**Task inputs:**
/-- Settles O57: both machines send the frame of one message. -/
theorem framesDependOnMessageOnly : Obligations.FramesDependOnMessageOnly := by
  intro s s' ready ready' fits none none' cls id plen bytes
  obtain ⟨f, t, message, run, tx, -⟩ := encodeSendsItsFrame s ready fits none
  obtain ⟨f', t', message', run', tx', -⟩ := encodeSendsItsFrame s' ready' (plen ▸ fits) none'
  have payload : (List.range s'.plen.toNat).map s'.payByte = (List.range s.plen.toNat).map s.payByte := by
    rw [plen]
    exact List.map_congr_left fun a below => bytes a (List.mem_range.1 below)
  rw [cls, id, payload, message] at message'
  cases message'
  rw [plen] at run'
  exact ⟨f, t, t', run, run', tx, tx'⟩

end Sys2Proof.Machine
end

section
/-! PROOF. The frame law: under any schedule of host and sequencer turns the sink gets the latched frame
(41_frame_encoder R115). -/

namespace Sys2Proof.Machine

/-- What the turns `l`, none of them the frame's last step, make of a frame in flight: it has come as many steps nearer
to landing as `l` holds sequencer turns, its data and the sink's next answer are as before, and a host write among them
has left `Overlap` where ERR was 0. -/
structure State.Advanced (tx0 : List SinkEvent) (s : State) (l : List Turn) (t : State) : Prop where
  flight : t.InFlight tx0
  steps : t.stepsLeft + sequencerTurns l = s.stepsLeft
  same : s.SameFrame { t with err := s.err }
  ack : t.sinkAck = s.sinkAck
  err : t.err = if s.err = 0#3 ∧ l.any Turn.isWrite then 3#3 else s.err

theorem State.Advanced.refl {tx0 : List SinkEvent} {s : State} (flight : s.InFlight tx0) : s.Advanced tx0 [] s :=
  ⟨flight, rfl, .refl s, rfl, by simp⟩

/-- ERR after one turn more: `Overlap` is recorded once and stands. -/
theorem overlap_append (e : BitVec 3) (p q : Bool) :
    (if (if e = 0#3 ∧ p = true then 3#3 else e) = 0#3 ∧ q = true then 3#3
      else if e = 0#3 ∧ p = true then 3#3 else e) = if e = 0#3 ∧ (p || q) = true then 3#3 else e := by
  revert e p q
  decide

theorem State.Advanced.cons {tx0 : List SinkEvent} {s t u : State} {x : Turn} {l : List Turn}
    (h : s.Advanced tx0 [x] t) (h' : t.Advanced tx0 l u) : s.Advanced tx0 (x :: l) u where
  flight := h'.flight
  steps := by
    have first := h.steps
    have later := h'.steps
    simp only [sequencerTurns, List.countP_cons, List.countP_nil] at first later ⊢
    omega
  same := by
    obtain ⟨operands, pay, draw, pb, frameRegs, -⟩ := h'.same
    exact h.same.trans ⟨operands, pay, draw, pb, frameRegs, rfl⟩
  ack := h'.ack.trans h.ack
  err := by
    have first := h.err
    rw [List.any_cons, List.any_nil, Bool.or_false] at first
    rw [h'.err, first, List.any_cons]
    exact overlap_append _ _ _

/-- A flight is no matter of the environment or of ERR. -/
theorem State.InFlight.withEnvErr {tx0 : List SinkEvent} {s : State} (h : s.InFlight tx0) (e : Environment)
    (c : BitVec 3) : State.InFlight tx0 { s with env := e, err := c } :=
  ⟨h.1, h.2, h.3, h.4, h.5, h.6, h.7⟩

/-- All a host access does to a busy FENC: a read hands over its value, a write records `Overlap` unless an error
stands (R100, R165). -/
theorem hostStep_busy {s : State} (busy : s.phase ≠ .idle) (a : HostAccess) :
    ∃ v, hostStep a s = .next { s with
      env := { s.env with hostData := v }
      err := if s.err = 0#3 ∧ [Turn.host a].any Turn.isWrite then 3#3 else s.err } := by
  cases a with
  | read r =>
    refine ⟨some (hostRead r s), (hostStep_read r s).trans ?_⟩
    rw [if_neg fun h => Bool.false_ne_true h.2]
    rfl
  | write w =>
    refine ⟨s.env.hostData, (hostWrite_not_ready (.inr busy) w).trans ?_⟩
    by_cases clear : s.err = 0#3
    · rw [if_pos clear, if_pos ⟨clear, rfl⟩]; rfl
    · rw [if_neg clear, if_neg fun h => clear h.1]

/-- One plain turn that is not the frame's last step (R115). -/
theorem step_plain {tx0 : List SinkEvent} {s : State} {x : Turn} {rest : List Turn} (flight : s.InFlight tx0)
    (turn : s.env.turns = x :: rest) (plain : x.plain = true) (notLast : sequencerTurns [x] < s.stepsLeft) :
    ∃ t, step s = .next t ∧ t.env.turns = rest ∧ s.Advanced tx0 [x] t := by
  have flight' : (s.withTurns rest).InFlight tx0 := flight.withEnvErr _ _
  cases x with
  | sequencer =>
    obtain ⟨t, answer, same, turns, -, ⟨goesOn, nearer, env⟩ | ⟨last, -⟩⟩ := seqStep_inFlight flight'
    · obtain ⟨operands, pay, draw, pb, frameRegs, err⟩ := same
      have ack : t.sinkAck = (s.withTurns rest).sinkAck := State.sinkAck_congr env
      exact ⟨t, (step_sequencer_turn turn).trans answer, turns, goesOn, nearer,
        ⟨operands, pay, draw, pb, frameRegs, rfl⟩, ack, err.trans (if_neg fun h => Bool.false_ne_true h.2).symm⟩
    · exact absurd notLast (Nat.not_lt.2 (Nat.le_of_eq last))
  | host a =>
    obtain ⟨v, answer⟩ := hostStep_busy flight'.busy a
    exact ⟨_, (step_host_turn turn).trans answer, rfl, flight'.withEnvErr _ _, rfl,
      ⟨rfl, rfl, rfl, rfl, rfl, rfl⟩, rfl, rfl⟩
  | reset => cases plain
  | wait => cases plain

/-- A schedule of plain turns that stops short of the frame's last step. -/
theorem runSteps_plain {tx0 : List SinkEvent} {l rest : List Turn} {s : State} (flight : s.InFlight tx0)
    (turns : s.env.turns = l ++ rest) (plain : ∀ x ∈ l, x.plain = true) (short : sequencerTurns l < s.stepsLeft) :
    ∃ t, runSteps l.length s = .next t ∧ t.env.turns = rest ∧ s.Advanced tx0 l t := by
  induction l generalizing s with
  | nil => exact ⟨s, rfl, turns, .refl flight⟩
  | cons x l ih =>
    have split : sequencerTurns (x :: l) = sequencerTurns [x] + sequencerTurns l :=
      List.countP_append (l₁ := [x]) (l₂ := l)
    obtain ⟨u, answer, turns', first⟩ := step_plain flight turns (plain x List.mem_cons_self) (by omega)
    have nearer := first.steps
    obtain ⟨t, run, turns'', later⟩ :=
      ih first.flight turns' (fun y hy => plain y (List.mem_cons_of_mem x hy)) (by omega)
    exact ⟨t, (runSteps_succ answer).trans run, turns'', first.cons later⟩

---

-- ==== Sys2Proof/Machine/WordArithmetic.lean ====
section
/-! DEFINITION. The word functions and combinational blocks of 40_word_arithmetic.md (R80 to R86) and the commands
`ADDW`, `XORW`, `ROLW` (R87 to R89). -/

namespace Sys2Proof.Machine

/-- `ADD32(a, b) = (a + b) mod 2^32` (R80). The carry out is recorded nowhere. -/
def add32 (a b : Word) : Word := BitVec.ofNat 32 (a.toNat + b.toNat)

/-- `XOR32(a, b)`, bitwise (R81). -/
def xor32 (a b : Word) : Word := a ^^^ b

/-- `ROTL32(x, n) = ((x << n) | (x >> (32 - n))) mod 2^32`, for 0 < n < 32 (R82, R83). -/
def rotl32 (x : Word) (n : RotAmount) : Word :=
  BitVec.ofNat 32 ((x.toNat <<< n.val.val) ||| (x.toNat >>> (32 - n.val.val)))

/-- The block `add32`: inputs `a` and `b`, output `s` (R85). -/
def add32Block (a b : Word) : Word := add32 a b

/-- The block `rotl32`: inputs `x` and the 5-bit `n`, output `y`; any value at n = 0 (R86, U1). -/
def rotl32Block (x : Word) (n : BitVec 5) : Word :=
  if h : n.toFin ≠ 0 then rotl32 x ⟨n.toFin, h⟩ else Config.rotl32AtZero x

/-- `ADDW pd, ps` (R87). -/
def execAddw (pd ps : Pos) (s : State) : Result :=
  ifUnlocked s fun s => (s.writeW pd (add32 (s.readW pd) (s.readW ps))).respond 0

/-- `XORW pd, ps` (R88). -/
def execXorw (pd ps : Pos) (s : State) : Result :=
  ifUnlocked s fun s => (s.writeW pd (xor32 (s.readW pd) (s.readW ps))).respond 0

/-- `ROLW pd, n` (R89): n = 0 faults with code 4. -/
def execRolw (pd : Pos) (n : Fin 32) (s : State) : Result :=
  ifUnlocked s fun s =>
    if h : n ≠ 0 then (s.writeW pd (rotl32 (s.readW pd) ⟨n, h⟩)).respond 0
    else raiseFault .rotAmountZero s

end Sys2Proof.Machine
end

**Assignment:**
From the entries above, give again exactly the lines running from the line with "ERR was 0. -/" to the line with "else if e = 0#3"; include both of those lines.

**Task response:**
has left `Overlap` where ERR was 0. -/
structure State.Advanced (tx0 : List SinkEvent) (s : State) (l : List Turn) (t : State) : Prop where
  flight : t.InFlight tx0
  steps : t.stepsLeft + sequencerTurns l = s.stepsLeft
  same : s.SameFrame { t with err := s.err }
  ack : t.sinkAck = s.sinkAck
  err : t.err = if s.err = 0#3 ∧ l.any Turn.isWrite then 3#3 else s.err

theorem State.Advanced.refl {tx0 : List SinkEvent} {s : State} (flight : s.InFlight tx0) : s.Advanced tx0 [] s :=
  ⟨flight, rfl, .refl s, rfl, by simp⟩

/-- ERR after one turn more: `Overlap` is recorded once and stands. -/
theorem overlap_append (e : BitVec 3) (p q : Bool) :
    (if (if e = 0#3 ∧ p = true then 3#3 else e) = 0#3 ∧ q = true then 3#3
      else if e = 0#3 ∧ p = true then 3#3 else e) = if e = 0#3 ∧ (p || q) = true then 3#3 else e := by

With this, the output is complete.